On Fri, May 4, 2018 at 7:22 AM Uldis Sturms notifications@github.com wrote:

@mefellows https://github.com/mefellows - thanks for clarifying, I can see the issue now. The amount of deps could grow to the number of platforms x architectures of contributors. Personally I wouldn't mind if all the tars are in a single package as internet is cheap and we never take testing packages above CI.

Anyways, let me know if you would like a help on PR as the one I put in few days ago would need to be amended only slightly to read URL from package.json instead of env var.

— You are receiving this because you were mentioned.

Reply to this email directly, view it on GitHub https://github.com/pact-foundation/pact-node/issues/88#issuecomment-386440684, or mute the thread https://github.com/notifications/unsubscribe-auth/AAjA5D1vgEejdqIkHqPO4lBQIgrHxeLiks5tu3UPgaJpZM4Th6Pc .

mboudreau commented 6 years ago

Yep, I think I've decided to implement a checksum check on the binary with the ability to change the location. This way, we can pretty much guarantee that the correct binary is used.

Sorry this is taking a while and causing you pain. I'll try to get this done this week :)

mboudreau commented 6 years ago

@vrish88 @uldissturms There's a PR currently in play that will fix this issue for you. It's working pretty well when testing it out locally without compromising security of everyone by embedding the checksum within the package of the binaries.

Still a bit of work needed on it, but should go out soon enough.

uldissturms commented 6 years ago

thanks for the update @mboudreau.

mboudreau commented 6 years ago

@vrish88 @uldissturms I've packaged up the latest version and I was hoping you could try it out with your setup (place package at the root of your project, then change the package.json pact-node dependency to point to the package with "@pact-foundation/pact-node":"./pact-foundation-pact-node-6.17.0.tgz"). To configure pact to retrieve the binary from a particular location, set this config object in your package.json:

"config": {
    "pact_binary_location": "/your/binary/path"
}

It can also be a URL if that's how you're doing it. You'll need to download the 1.44.0 binaries from here:

It has to be the 1.44.0 binaries specifically or else it won't work.

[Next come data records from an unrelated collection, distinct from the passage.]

-- ==== Sys2Proof/Machine/Step.lean ====
section
/-! DEFINITION. One step of the machine: the next item the host, or another agent, does. The engine
fetches nothing (spec/10_state.md R33) and does nothing between port operations (spec/70_reset_and_hazards.md R231). -/

namespace Sys2Proof.Machine

/-- One step of an engine with the parameters `p`. With nothing to do it is idle and its state stays as it is
(notes/assumptions/1.md). -/
def stepAt (p : Params) (s : State) : Host.Outcome State Fault Refusal :=
  match s.pending with
  | [] => .next s
  | op :: rest => perform p op (popPending rest s)

/-- One step of this hardware (R7, R8). -/
def step (s : State) : Host.Outcome State Fault Refusal := stepAt Config.params s

/-- `s` with the command word `w` the next thing the host writes to CMD: the engine takes its command
from a register write and from nowhere else (R33, R184). -/
def State.withFetchWord (s : State) (nbits w : Nat) : State :=
  { s with pending := .regWrite 8 (tableWord nbits w) :: s.pending }

end Sys2Proof.Machine
end

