-- ==== Sys2Proof/Laws/Decode.lean ====
section
/-! SUPPORT. A command word and its four fields determine each other (spec/30_encoding.md R90). -/

namespace Sys2Proof

theorem bit_cases (w : BitVec 1) : w = 0 ∨ w = 1 := by
  have := w.isLt
  rcases (by omega : w.toNat = 0 ∨ w.toNat = 1) with h | h
  · exact .inl (BitVec.eq_of_toNat_eq h)
  · exact .inr (BitVec.eq_of_toNat_eq h)

/-- Putting a word's fields together gives the word back. -/
theorem wordOf_fieldsOf (v : Word) : wordOf (fieldsOf v) = v := by
  apply BitVec.eq_of_getLsbD_eq
  intro i hi
  change ((v.extractLsb' 8 56 ++ v.extractLsb' 4 4 ++ v.extractLsb' 3 1 ++ v.extractLsb' 0 3 :
    BitVec (56 + 4 + 1 + 3))).getLsbD i = _
  simp only [BitVec.getLsbD_append, BitVec.getLsbD_extractLsb']
  split
  · simp [*]
  · split
    · rename_i h1 h2
      have : i = 3 := by omega
      subst this
      simp
    · split
      · rename_i h1 h2 h3
        have : 4 + (i - 3 - 1) = i := by omega
        rw [this]
        simp [h3]
      · have : 8 + (i - 3 - 1 - 4) = i := by omega
        rw [this]
        simp
        omega

/-- The fields of a command's word are the ones R91 gives the command. -/
theorem fieldsOf_encode (i : Instr) : fieldsOf (encode i) = encodeFields i := by
  cases i <;> decide

/-- Fields that decode to a command are well formed. -/
theorem wf_of_decodeFields {f : CmdFields} {i : Instr} (h : decodeFields f = .command i) : f.wf = true := by
  obtain ⟨z, y, w, o⟩ := f
  unfold decodeFields at h
  unfold CmdFields.wf CmdFields.opAssigned CmdFields.widthAllowed
  split at h
  · simp at h
  · rename_i hz
    have hz1 : z = 0 := by by_contra e; exact hz (.inl e)
    have hz2 : y = 0 := by by_contra e; exact hz (.inr e)
    subst hz1 hz2
    split at h
    · simp_all
    · split at h
      · simp_all
      · split at h
        · split at h <;> simp_all
        · split at h
          · split at h <;> simp_all
          · simp at h

end Sys2Proof
end

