/-- Clause (5): an INSERT with a device at the last byte of its data span, or of its array. -/
theorem test_meets_BrokenPremisesAreRefusedByName_insert_notPlain :
    let w := { atTheTop with platform := [⟨0xFFFFFFFF, 1, .device⟩] }
    let x := { atTheTop with platform := [⟨0xFFFFFFFB, 1, .device⟩] }
    (w.wsize ≠ 0 ∧ w.baLen ≠ 0 ∧ w.wsize.toNat ≤ w.dataLen.toNat ∧ w.dataBase.toNat + w.dataLen.toNat ≤ 2 ^ 32 ∧
        InDataSpan w 0xFFFFFFFF ∧ kindAt w.platform 0xFFFFFFFF ≠ .plain) ∧
      x.wsize ≠ 0 ∧ x.baLen ≠ 0 ∧ x.wsize.toNat ≤ x.dataLen.toNat ∧ DataSpanOk x ∧
        x.baBase.toNat + x.baLen.toNat ≤ 2 ^ 32 ∧ InBitArray x 0xFFFFFFFB ∧
        kindAt x.platform 0xFFFFFFFB ≠ .plain := by
  refine ⟨by decide, by decide, by decide, by decide, fun _ => ⟨by decide, fun a h => ?_⟩, by decide, by decide,
    by decide⟩
  have h1 : 0xFFFFFFFC ≤ a := h.1
  exact kindAt_cons_free (by simp only; omega)

/-- Clause (6): spans that share one byte, and data shorter than a window. -/
theorem test_meets_BrokenPremisesAreRefusedByName_short :
    let s := { atTheTop with baBase := 0xFFFFFFF9, wsize := 5 }
    s.wsize ≠ 0 ∧ s.baLen ≠ 0 ∧ s.dataLen.toNat < s.wsize.toNat ∧ InDataSpan s 0xFFFFFFFC ∧
      InBitArray s 0xFFFFFFFC := by decide

/-- A memory that differs next to both spans. -/
theorem test_meets_CommandsDependOnTheSpansAlone :
    (∃ t, exec .insert32 inserting = .next t) ∧
      (∀ a, InDataSpan inserting a ∨ InBitArray inserting a →
        (inserting.mem.write 0x103 7).read a = inserting.mem.read a) ∧
      inserting.mem.write 0x103 7 ≠ inserting.mem := by
  refine ⟨⟨_, rfl⟩, fun a h => Memory.read_write_other ?_, by decide⟩
  rintro rfl
  revert h
  decide

theorem test_meets_StepKeepsTheInvariant :
    ({ inserting with pending := [.regWrite 8 2] } : State).Inv ∧
      (∃ t, step { inserting with pending := [.regWrite 8 2] } = .next t) ∧
      ({ inserting with pending := [.regWrite 8 2] } : State).InvAt legacy ∧
      ∃ t, stepAt legacy { inserting with pending := [.regWrite 8 2] } = .next t :=
  have h : ({ inserting with pending := [.regWrite 8 2] } : State).Inv :=
    ⟨by decide, by decide, by decide, by decide, by decide, by decide, by decide, by decide, by decide⟩
  ⟨h, ⟨_, rfl⟩, { h with }, ⟨_, rfl⟩⟩

/-- The engine with the smallest memory, two bytes. -/
theorem test_meets_EveryWidthHasItsOwnRegistersAndMemory :
    let p : Params := { aw := 1, legacyBound := true, legal := by decide }
    let s := { State.reset with dataBase := 1, dataLen := 1, baLen := 1 }
    s.InvAt p ∧ 1 < 2 ^ p.aw ∧ kindAt s.platform 1 = .plain ∧ 2 ^ p.aw ≤ 2 ∧ DataSpanOkAt p s ∧
      ({ s with dataLen := 2 } : State).dataLen ≠ 0 ∧
      2 ^ p.aw < s.dataBase.toNat + ({ s with dataLen := 2 } : State).dataLen.toNat :=
  ⟨⟨by decide, by decide, by decide, by decide, by decide, by decide, by decide, by decide, by decide⟩, by decide,
    by decide, by decide, fun _ => ⟨by decide, fun _ _ => rfl⟩, by decide, by decide⟩
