-- ==== Sys2Proof/WellFormed.lean ====
section
/-!
DEFINITION. Which instructions are well formed: the ranges spec/30_encoding.md and spec/opcode_table.json give the
operands of the stream tokens. A command has no operand, so every command is well formed.
-/

namespace Sys2Proof

/-- A leaf token carries 0..256 (R83, R93); the code of a byte has 1..256 bits, the terminator's 0..256 (R10, R86, R87).
The magic field may hold any 32 bits: a value other than `MAGIC_TREE` is read and fails (R95). -/
def Instr.wf : Instr → Bool
  | .hdrLeaf sym => sym.toNat ≤ 256
  | .payloadCode code => 1 ≤ code.length && code.length ≤ 256
  | .terminatorCode code => code.length ≤ 256
  | .streamMagic _ | .hdrInternal => true
  | .clr | .count | .build | .gencode | .wrmagic | .hdrwr | .encpay | .rdmagic | .hdrrd | .decpay | .encode
  | .compress | .decompress | .rewind | .reserved1110 | .reserved1111 => true

end Sys2Proof
end

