-- ==== Sys2Proof/Machine/Fetch.lean ====
section
/-!
DEFINITION. What a step runs next: the command on the port while `BUSY = 0` (spec/30_encoding.md R92), and while
`BUSY = 1` the next token of the operation in progress, which a reader takes from `SRC` (R89) and a writer takes from
the block's state (spec/43_header_codec.md R151, spec/44_bitstream_encoder.md R172).
-/

namespace Sys2Proof.Machine

/-- The instruction fetched with the state it runs in, or what the step answers where there is none. -/
inductive Fetched where
  | run (i : Instr) (s : State)
  | stop (o : Result)

/-- The next token of a field of the stream: the source is moved past its bits. -/
def fetchToken (f : Format) (s : State) (onEnd : DecodeError → Result) : Fetched :=
  match decode f s.src.rest with
  | .ok (i, _) => .run i (s.setSrc (s.src.skip (encode i).length))
  | .error e => .stop (onEnd e)

/-- The source ends inside the magic or the header: the bits of the last complete read stay consumed (R157, R191,
R225). -/
def endInHeader (s : State) (e : DecodeError) : Result :=
  match e with
  | .cutSymbol => .next ((s.setSrc (s.src.skip 1)).raise .invalidFormat)
  | _ => .next (s.raise .invalidFormat)

/-- The source ends inside the payload: every bit was read (R193, R197). -/
def endInPayload (s : State) (_e : DecodeError) : Result :=
  .next ((s.setSrc (s.src.skip s.src.rest.length)).raise .truncatedInput)

/-- `HDRWR` in progress: the token of the next node in pre-order (R151). -/
def fetchHeaderNode (todo : List Tree) (s : State) : Fetched :=
  match todo with
  | [] => .stop (.next (s.setJob none))
  | .leaf sym _ :: _ => .run (.hdrLeaf sym) s
  | .internal _ _ _ :: _ => .run .hdrInternal s

/-- `ENCPAY` in progress: the code of the next byte of the source, at its end the terminator's (R172, R173, R174). -/
def fetchCode (s : State) : Fetched :=
  match s.tree, readByte s.src with
  | some (.leaf _ _), (none, _) => .run (.terminatorCode []) s
  | some (.leaf _ _), (some _, _) => .stop (.refused .noCode)
  | some (.internal _ _ _), (none, _) =>
    match s.code.get TERM with
    | some code => .run (.terminatorCode code) s
    | none => .stop (.refused .noCode)
  | some (.internal _ _ _), (some v, _) =>
    match s.code.get (byteSymbol v) with
    | some code => .run (.payloadCode code) s
    | none => .stop (.refused .noCode)
  | none, _ => .stop (.refused .needsState)

/-- `DECPAY` in progress: the walk starts at the root, except that with a singleton tree nothing is walked (R194,
R195). -/
def fetchPayload (s : State) : Fetched :=
  match s.tree with
  | some (.leaf _ _) => .run (.terminatorCode []) s
  | some (.internal w l r) => fetchToken (.payload (.internal w l r)) (s.setCur []) (endInPayload s)
  | none => .stop (.refused .needsState)

/-- The next token of the operation in progress. -/
def fetchInProgress (j : Job) (s : State) : Fetched :=
  match j with
  | .rdMagic => fetchToken .magic s (endInHeader s)
  | .hdrRd _ => fetchToken .header s (endInHeader s)
  | .decPay => fetchPayload s
  | .wrMagic => .run (.streamMagic Config.magicTree) s
  | .hdrWr todo => fetchHeaderNode todo s
  | .encPay => fetchCode s

/-- What a step runs next. A command presented while `BUSY = 1` is refused (R233). With nothing presented and nothing
in progress the block executes nothing (R253). -/
def fetch (s : State) : Fetched :=
  match s.job, s.port with
  | none, [] => .stop (.next s)
  | none, op :: rest => .run (decodeCommand op) { s with port := rest }
  | some j, [] => fetchInProgress j s
  | some _, _ :: _ => .stop (.refused .badCommand)

/-- `BUSY <- 1`: the state in which the operation has been accepted and has performed nothing but its entry, for the
six commands whose every read or write is a stream token (R92, R155). -/
def State.accept (i : Instr) (s : State) : State :=
  match i with
  | .rdmagic => s.setJob (some .rdMagic)
  | .hdrrd =>
    { s with tree := none, codeValid := false, job := some (.hdrRd { frames := [], seen := [], nint := 0 }) }
  | .decpay => s.setJob (some .decPay)
  | .wrmagic => s.setJob (some .wrMagic)
  | .hdrwr => s.setJob (some (.hdrWr s.tree.toList))
  | .encpay => s.setJob (some .encPay)
  | _ => s

/-- The bits `x` put where the source is read next. -/
def Src.insert (x : BitSeq) (r : Src) : Src := { r with bits := r.bits.take r.pos ++ x ++ r.bits.drop r.pos }

/-- The reader of the field `f` in progress; a header reader already in progress stays. -/
def readerOf (f : Format) (j : Option Job) : Option Job :=
  match f, j with
  | .header, some (.hdrRd r) => some (.hdrRd r)
  | .header, _ => some (.hdrRd { frames := [], seen := [], nint := 0 })
  | .magic, _ => some .rdMagic
  | .payload _, _ => some .decPay
  | .command, j => j

/-- The table word `w` placed where the next step fetches: a command on the port, a stream token in the source at its
position with its reader in progress and no command presented (log 8, log 19). -/
def State.placeWord (s : State) (nbits w : Nat) : State :=
  match tableLayout nbits with
  | none => s
  | some (.command, _) => { s with port := BitVec.ofNat 4 w :: s.port, job := none }
  | some (f, n) => { s with src := s.src.insert (be n w), job := readerOf f s.job, port := [] }

end Sys2Proof.Machine
end

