/-- R193: a decode step reads one bit, takes the left child on 0 and the right child on 1, ends at the terminator's
leaf, writes the byte of another leaf and returns to the root, or goes on from an internal node; at the end of the
source it fails with `TruncatedInput` and reads nothing. -/
def Obligations.DecstepWalksOneBit : Prop :=
  ∀ (s : State) (t l r : Tree) (w : Nat), s.tree = some t → t.nodeAt s.cur = some (.internal w l r) →
    (∀ (b : Bool) (z : BitSeq) (sym : Symbol) (w' : Nat), s.src.rest = b :: z →
      (if b then r else l) = .leaf sym w' →
      decStep s =
        if sym = TERM then .done { s with src := s.src.skip 1, cur := [] }
        else .goOn { s with src := s.src.skip 1, cur := [], snk := s.snk ++ be 8 sym.toNat }) ∧
    (∀ (b : Bool) (z : BitSeq) (w' : Nat) (l' r' : Tree), s.src.rest = b :: z →
      (if b then r else l) = .internal w' l' r' →
      decStep s = .goOn { s with src := s.src.skip 1, cur := s.cur ++ [b] }) ∧
    (s.src.rest = [] → decStep s = .fail (s.raise .truncatedInput))

/-- R194: where the source continues with the codes of some bytes and then the terminator's, `DECPAY` writes those
bytes, stops just past the terminator's code with `CUR` at the root, and changes nothing else. -/
def Obligations.DecpayDecodesBytes : Prop :=
  ∀ (s : State) (w : Nat) (l r : Tree) (bytes : List Byte) (e z : BitSeq), s.idle →
    s.tree = some (.internal w l r) → (Tree.internal w l r).Valid → allCoded (codeTable (.internal w l r)) bytes →
    (codeTable (.internal w l r)).get TERM = some e →
    s.src.rest = payloadBits (codeTable (.internal w l r)) bytes ++ e ++ z →
    exec .decpay s = .next
      { s with
        snk := s.snk ++ bytesToBits bytes, cur := [],
        src := s.src.skip (payloadBits (codeTable (.internal w l r)) bytes ++ e).length }

/-- R195: with a singleton tree `DECPAY` completes at once, having read and written nothing. -/
def Obligations.DecpayOnSingletonTree : Prop :=
  ∀ (s : State) (sym : Symbol) (w : Nat), s.idle → s.tree = some (.leaf sym w) → exec .decpay s = .next s

/-- R197, R224, R225: where the source ends after the codes of some bytes, at a code boundary or inside a code, before
the terminator's leaf, `DECPAY` fails with `TruncatedInput`, the bytes decoded so far written and every bit read. Those
bytes are void to the host (R199), and no other statement rests on them. -/
def Obligations.DecpayReportsTruncation : Prop :=
  ∀ (s : State) (w : Nat) (l r : Tree) (bytes : List Byte) (p : Path), s.idle →
    s.tree = some (.internal w l r) → (Tree.internal w l r).Valid → allCoded (codeTable (.internal w l r)) bytes →
    (∃ (w' : Nat) (l' r' : Tree), (Tree.internal w l r).nodeAt p = some (.internal w' l' r')) →
    s.src.rest = payloadBits (codeTable (.internal w l r)) bytes ++ p →
    exec .decpay s = .next
      (State.raise .truncatedInput
        { s with snk := s.snk ++ bytesToBits bytes, src := s.src.skip s.src.rest.length })

/-- R89, R196: bits that follow the terminator's code have no effect on a `DECPAY` that succeeds. -/
def Obligations.DecpayIgnoresTrailingBits : Prop :=
  ∀ (s s' : State) (z : BitSeq), exec .decpay s = .next s' → s'.err = none →
    exec .decpay { s with src := { s.src with bits := s.src.bits ++ z } } =
      .next { s' with src := { s'.src with bits := s.src.bits ++ z } }

/-! REWIND, COMPRESS, DECOMPRESS -/

/-- R211: `REWIND` sets the source position to 0, whatever `ERR` holds, and changes nothing else. -/
def Obligations.RewindReturnsToStart : Prop :=
  ∀ s : State, s.job = none → exec .rewind s = .next { s with src := { s.src with pos := 0 } }

/-- R213: from a source at position 0, `COMPRESS` appends magic, header, payload and terminator for the tree built from
the counts of the input, leaves the position past the last byte and all block state at its reset values. -/
def Obligations.CompressWritesStream : Prop :=
  ∀ (s : State) (l : List Byte), s.job = none → s.src.pos = 0 → s.src.holdsBytes l → l.length ≤ Config.maxInput →
    ∃ t : Tree, buildTree (countsOf l) = some t ∧
      exec .compress s = .next
        { State.reset with
          src := { s.src with pos := 8 * l.length }, snk := s.snk ++ streamBits t l, port := s.port }

/-- R88: the number of bits one compress writes. -/
def Obligations.CompressLengthIsR88 : Prop :=
  ∀ (s s' : State) (l : List Byte), s.src.pos = 0 → s.src.holdsBytes l → exec .compress s = .next s' →
    ∃ t : Tree, buildTree (countsOf l) = some t ∧
      s'.snk.length = s.snk.length + 32 + (11 * t.leaves.length - 1) +
        (byteValues.map fun v =>
          (countsOf l).get v * (((codeTable t).get (byteSymbol v)).getD []).length).sum +
        (terminatorBits (codeTable t)).length
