theorem execGencode_next (h : execGencode s = .next s') :
    s.idle ∧ ∃ t, s.tree = some t ∧ s' = s.setCodes (codeTable t) := by
  obtain ⟨hj, hr, h⟩ := guarded_next h
  refine ⟨⟨hj, State.ready_err hr rfl⟩, ?_⟩
  obtain ⟨t, ht⟩ := Option.isSome_iff_exists.mp (show s.tree.isSome = true from State.ready_needs hr)
  rw [performGencode_some ht] at h
  cases h
  exact ⟨t, ht, rfl⟩

theorem execWrmagic_next (h : execWrmagic s = .next s') :
    s.idle ∧ s' = s.writeSeq (be 32 Config.magicTree.toNat) := by
  obtain ⟨hj, hr, h⟩ := guarded_next h
  cases h
  exact ⟨⟨hj, State.ready_err hr rfl⟩, rfl⟩

theorem execHdrwr_next (h : execHdrwr s = .next s') :
    s.idle ∧ ∃ t, s.tree = some t ∧ s' = s.writeSeq (headerBits t) := by
  obtain ⟨hj, hr, h⟩ := guarded_next h
  refine ⟨⟨hj, State.ready_err hr rfl⟩, ?_⟩
  obtain ⟨t, ht⟩ := Option.isSome_iff_exists.mp (show s.tree.isSome = true from State.ready_needs hr)
  rw [performHdrwr_some ht] at h
  cases h
  exact ⟨t, ht, rfl⟩

/-- Everything `ENCPAY` can answer once accepted (R172, R173, R174). -/
theorem performEncpay_cases (he : s.err = none) (hn : s.tree.isSome = true) :
    (∃ l x, s.src.holdsBytes l ∧ performEncpay s = .next ((s.setSrc (s.src.skip (8 * l.length))).writeSeq x)) ∨
      performEncpay s = .refused .noCode := by
  obtain ⟨t, ht⟩ := Option.isSome_iff_exists.mp hn
  obtain ⟨l, hl⟩ := s.src.exists_holdsBytes
  obtain ⟨tail, hx, htl⟩ := id hl
  cases t with
  | leaf sym w =>
    rw [performEncpay_leaf ht, encSingleton]
    cases l with
    | nil =>
      rw [readByte_end (by rw [hx]; simpa using htl)]
      exact .inl ⟨[], [], hl, by simp⟩
    | cons b l =>
      rw [readByte_cons (b := b) (z := bytesToBits l ++ tail) (by rw [hx, bytesToBits_cons, List.append_assoc])]
      exact .inr rfl
  | internal w lt rt =>
    rw [performEncpay_internal ht, Src.bytesLeft_eq hx htl]
    by_cases ha : allCoded s.code l
    · cases hT : s.code.get TERM with
      | none => exact .inr (encLoop_uncoded l he hx htl (.inr hT) (by omega))
      | some e => exact .inl ⟨l, _, hl, encLoop_coded l he hx htl ha hT (by omega)⟩
    · exact .inr (encLoop_uncoded l he hx htl (.inl ha) (by omega))

theorem execEncpay_next (h : execEncpay s = .next s') :
    s.idle ∧ s.tree.isSome = true ∧ s.codeValid = true ∧
      ∃ l x, s.src.holdsBytes l ∧ s' = (s.setSrc (s.src.skip (8 * l.length))).writeSeq x := by
  obtain ⟨hj, hr, h⟩ := guarded_next h
  have hn := State.ready_needs hr
  simp only [State.hasNeeds, State.treeValid, Bool.and_eq_true] at hn
  refine ⟨⟨hj, State.ready_err hr rfl⟩, hn.1, hn.2, ?_⟩
  rcases performEncpay_cases (State.ready_err hr rfl) hn.1 with ⟨l, x, hl, e⟩ | e
  · rw [e] at h; cases h; exact ⟨l, x, hl, rfl⟩
  · rw [e] at h; cases h

/-- Everything `RDMAGIC` can answer once accepted (R190, R191). -/
theorem performRdmagic_cases (s : State) :
    (32 ≤ s.src.rest.length ∧ performRdmagic s = .next (s.setSrc (s.src.skip 32))) ∨
      ∃ n ≤ s.src.rest.length, performRdmagic s = .next ((s.setSrc (s.src.skip n)).raise .invalidFormat) := by
  rw [performRdmagic]
  rcases Src.readBits_cases 32 s.src with ⟨h, e⟩ | ⟨-, e⟩ <;> rw [e]
  · simp only [checkMagic]
    split
    · exact .inl ⟨h, rfl⟩
    · exact .inr ⟨32, h, rfl⟩
  · exact .inr ⟨0, by omega, rfl⟩

theorem execRdmagic_next (h : execRdmagic s = .next s') :
    s.idle ∧ ((32 ≤ s.src.rest.length ∧ s' = s.setSrc (s.src.skip 32)) ∨
      ∃ n ≤ s.src.rest.length, s' = (s.setSrc (s.src.skip n)).raise .invalidFormat) := by
  obtain ⟨hj, hr, h⟩ := guarded_next h
  refine ⟨⟨hj, State.ready_err hr rfl⟩, ?_⟩
  rcases performRdmagic_cases s with ⟨hl, e⟩ | ⟨n, hn, e⟩ <;> rw [e] at h <;> cases h
  · exact .inl ⟨hl, rfl⟩
  · exact .inr ⟨n, hn, rfl⟩

/-- Everything `HDRRD` can answer once accepted (R155 to R158). -/
theorem performHdrrd_cases (s : State) :
    (∃ t z, t.Valid ∧ t.shape = t ∧ s.src.rest = headerBits t ++ z ∧
      performHdrrd s = .next ((s.setSrc (s.src.skip (headerBits t).length)).setRead t)) ∨
    ∃ r : Src, r.bits = s.src.bits ∧ (s.src.pos ≤ s.src.bits.length → r.pos ≤ r.bits.length) ∧
      performHdrrd s = .next ((s.setSrc r).raise .invalidFormat) := by
  unfold performHdrrd
  cases h : rd maxRecursion ⟨s.src, [], 0⟩ with
  | error r =>
    obtain ⟨a, b⟩ := rd_error (by simp [maxInternals]) h
    exact .inr ⟨r, a, b, rfl⟩
  | ok x =>
    obtain ⟨t, ctx⟩ := x
    obtain ⟨z, h1, h2, h3, rfl⟩ := rd_ok (by simp [maxInternals]) h
    have hl : (headerBits t).length ≤ s.src.rest.length := by rw [show s.src.rest = _ from h1]; simp
    simp only [finishHeader]
    split
    · rename_i hm
      exact .inl ⟨t, z, Tree.valid_of h3.distinct h3.range (by simpa using hm), h2, h1, rfl⟩
    · exact .inr ⟨s.src.skip (headerBits t).length, rfl, fun hp => Src.skip_inRange hp hl, rfl⟩

theorem execHdrrd_next (h : execHdrrd s = .next s') :
    s.idle ∧ ((∃ t z, t.Valid ∧ t.shape = t ∧ s.src.rest = headerBits t ++ z ∧
        s' = (s.setSrc (s.src.skip (headerBits t).length)).setRead t) ∨
      ∃ r : Src, r.bits = s.src.bits ∧ (s.src.pos ≤ s.src.bits.length → r.pos ≤ r.bits.length) ∧
        s' = (s.setSrc r).raise .invalidFormat) := by
  obtain ⟨hj, hr, h⟩ := guarded_next h
  refine ⟨⟨hj, State.ready_err hr rfl⟩, ?_⟩
  rcases performHdrrd_cases s with ⟨t, z, hv, hs, hz, e⟩ | ⟨r, hb, hp, e⟩ <;> rw [e] at h <;> cases h
  · exact .inl ⟨t, z, hv, hs, hz, rfl⟩
  · exact .inr ⟨r, hb, hp, rfl⟩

Please try this before releasing this version to the wild. When doing my tests locally, this worked really well, but I don't know your setup or if I might have missed an edge case.

Thanks.

uldissturms commented 6 years ago

I can confirm that it works for me with local file path: npm i sumchecker && npm run postinstall from package dir.

Installing Pact Standalone Binary for darwin.
Downloading Pact Standalone Binary v1.44.0 for platform darwin from /Users/usturm/git/spike/pact-1.44.0-osx.tar.gz
Extracting binary from /Users/usturm/git/spike/node_modules/@pact-foundation/pact-node/standalone/pact-1.44.0-osx.tar.gz.
Checksum passed for 'pact-1.44.0-osx.tar.gz'.
Extraction done.

### If you ❤ Pact and want to support us, please donate here: http://donate.pact.io/node

Pact Standalone Binary is ready.

Thanks @mboudreau

mboudreau commented 6 years ago

@uldissturms Thanks for confirming. There's a slight issue on Windows that I need to fix and after that I'll release version 6.17.0. Cheers.

mboudreau commented 6 years ago

@vrish88 @uldissturms Version 6.17.0 is released. Feel free to use the latest version in your production system and let us know of any feedback you may have. Cheers.

vrish88 commented 6 years ago

Thanks a bunch for all the work! And yes, this is a way better solution than just an environment variable 😄

alshdavid commented 4 years ago

I am trying to install pact behind a private nexus npm repository which is inside a VPN.

When using

"config": {
  "pact_binary_location": "dist"
}

The install completes but it hangs on "Pact Standalone Binary is ready." under WSL2 & node 14/12

image

It will not proceed beyond this

EDIT: It works fine under Debian Linux on WSL2

TimothyJones commented 4 years ago

@alshdavid I suspect it might be a WSL problem rather than a pact problem, but running npm install --verbose might shed some light on what is going on.

If it still looks like a pact issue at that point, could you open a new issue with the log and (if possible) a reproducible example? Pact should work successfully in this case.